You say:
The Coulomb potential comes from classical electrodynamics
but actually the Coulomb potential is predicted by quantum electrodynamics as a low energy limit. Quantum field theory describes the interactions between charged particles as the exchange of virtual particles, and it's not immediately obvious that it would lead to an inverse square law. However if you look at the scattering between e.g. two electrons and calculate the low energy limit you find the result is the Coulomb potential. You'll find the calculation in most QFT textbooks, though it's likely to be completely opaque to non-nerds.
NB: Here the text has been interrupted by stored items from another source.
/-- Try one slot; `blocked` says that an earlier FWD slot waits for blocks. -/
def trySlot1 (s : State) (p : Nat) (g : Prog) (i : Nat) (blocked : Bool) : Try :=
  let st := (getPart s p).step
  match slotForm g st i with
  | none => .pass s
  | some x =>
    if !slotReady s g st i x.2 then .pass s
    else if x.2.typ = 1 then (if blocked then .pass s else tryFwd s p g i x.1 x.2)
    else if x.2.typ = 3 then
      (match stashReserve s p i x.2.blocks g with
        | some s1 => .start (startSlot s1 p g i x.1 x.2)
        | none => .pass s)
    else .start (startSlot s p g i x.1 x.2)

/-- Scan the window in table order (R147). -/
def scanSlots (p : Nat) (g : Prog) : List Nat → State → Bool → State
  | [], s, _ => s
  | i :: is, s, blocked =>
    match trySlot1 s p g i blocked with
    | .start s1 => s1
    | .waits s1 => scanSlots p g is s1 true
    | .pass s1 => scanSlots p g is s1 blocked

/-- No slot runs, a FWD slot waits for blocks, and no BWD or RECOMP slot of the window is ready, be it short of blocks (R141). -/
def deadHolds (s : State) (p : Nat) (g : Prog) : Bool :=
  let st := (getPart s p).step
  st.waiting.isSome && st.run.isNone &&
  (slotWindow g st).all (fun i => match slotForm g st i with | some x => x.2.typ = 1 || !slotReady s g st i x.2 | none => true)

/-- The deadlock detector runs from the stamp at which its conditions began to hold, and no longer once one ceases (R141). -/
def deadArm (s : State) (p : Nat) (g : Prog) : State :=
  modStep s p (fun st =>
    if deadHolds s p g then { st with deadT0 := some (st.deadT0.getD s.clk.time) } else { st with deadT0 := none, dlHeld := false })

/-- A detector whose deadline has passed keeps its firing (R141, R315). -/
def deadLate (s : State) (st : Step) : Bool := match st.deadT0 with | some t => decide (t + 2000000 < s.clk.time) | none => false

/-- Issue the first slot that may issue (R147). -/
def trySlot (s : State) (p : Nat) : State :=
  let st := (getPart s p).step
  match curProg s p with
  | none => s
  | some g =>
    if halting s || !st.active || st.ready || st.aborted.isSome || st.run.isSome || deadLate s st then s
    else deadArm (scanSlots p g (slotWindow g st) s false) p g

/-! ## Steps (R25, R148) -/

/-- ACCEPTED of every stream that a slot waits for. -/
def accepted0Of (s : State) (g : Prog) : Tbl Nat :=
  (g.sched.slots.filterMap SlotEnt.waitStream).foldl (fun t x => tset (fun _ => 0) t x (entryOf s x).accepted) []

/-- Key of a program's seal. -/
def sealKey (p k : Nat) : Nat := p * 8 + k

/-- The seal at the start of a step. -/
def sealBegin (x : SealSt) (dims step epoch : Nat) : SealSt :=
  { st := .none, recStep := step, recEpoch := epoch, dims := dims, outcome := x.outcome, fp := x.fp, lastSeal := x.lastSeal, unacked := x.unacked,
    early := x.early }

/-- A step begins: the epoch in force, stash and exchange empty (R25, R148, R313), its first slot. -/
def beginStep (s : State) (p : Nat) : State :=
  match (getPart s p).cur, curProg s p with
  | some k, some g =>
    if halting s || (getSeal s (sealKey p k)).noPeer || (getSeal s (sealKey p k)).copying || g.unloadReq || (getPart s p).swapTo.isSome then s
    else
      let n := g.stepNo + 1
      let s1 := modCurProg s p (fun g => { g with stepNo := n })
      let s2 := modPart s1 p (fun q => { q with
        step := { active := true, begun := s.clk.time, epoch0 := g.epoch, accepted0 := accepted0Of s g } })
      let s3 := setReg s2 (R.GRX_EPOCH p) (BitVec.ofNat 64 g.epoch)
      let s4 := modRec s3 (sealKey p k) (fun x => sealBegin x (g.hdr.elim 0 GrpHdr.dims) n g.epoch)
      trySlot (grxBegin s4 p k n) p
  | _, _ => s

/-- Units all finished. -/
def slotOver (s : State) (p : Nat) (g : Prog) : Bool := (progUnits g).all (fun u => (getUnit s p u).finished)

/-- SLOT_COMPLETE (R138, R147): the slot that runs completes, blocks are freed, and the next slot issues. -/
def execSlotComplete (p : Fin 16) (s : State) : Res :=
  if !onDie s then .next s else
  match curProg s p, (getPart s p).step.run with
  | some g, some r =>
    if !slotOver s p g then .next s
    else
      let s1 := modStep s p (fun st => { st with run := none, done := st.done ++ [r.1] })
      let s2 := match slotEnt g r.2 with
        | some e =>
          let a := if e.typ = 1 then s1 else stashRelease s1 p e.pair
          if e.typ = 3 then stashRelease a p r.1 else a
        | none => s1
      .next (trySlot s2 p)
  | _, _ => .next (trySlot s p)

/-! ## Timers (R141, R149, R314 to R316) -/

/-- STASH_DEADLOCK fires (R141, R142). -/
def deadFire (s : State) (p : Nat) : State :=
  let st := (getPart s p).step
  let i := st.waiting.getD 0xFFFFFFFF
  let tag := match curProg s p with | some g => (slotEnt g i).elim 0 SlotEnt.tag | none => 0
  abortStep (stepLog s 0xB03 p i tag) p 0xB03 i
So we expect the Coulomb potential to be an excellent approximation as long as the energies involved are low. As a rough guide we expect relativistic effects to become important when the energies are comparable to the rest mass of the charged particles, so for electrons we expect deviations from the Coulomb law at energies of around 1MeV. If you look at a hydrogen atom the lowest energy orbital is only 13.6eV or about a factor of 100,000 times less than the relativistic energy, and that's why we can use the Coulomb potential without worrying.
The very heaviest atoms, e.g. the actinides, have $1s$ electron energies greater than 0.1MeV, and for these atoms relativistic corrections are indeed significant. However they are still small enough that we start with a simple Coulombic description and then treat the relativistic effects as perturbations.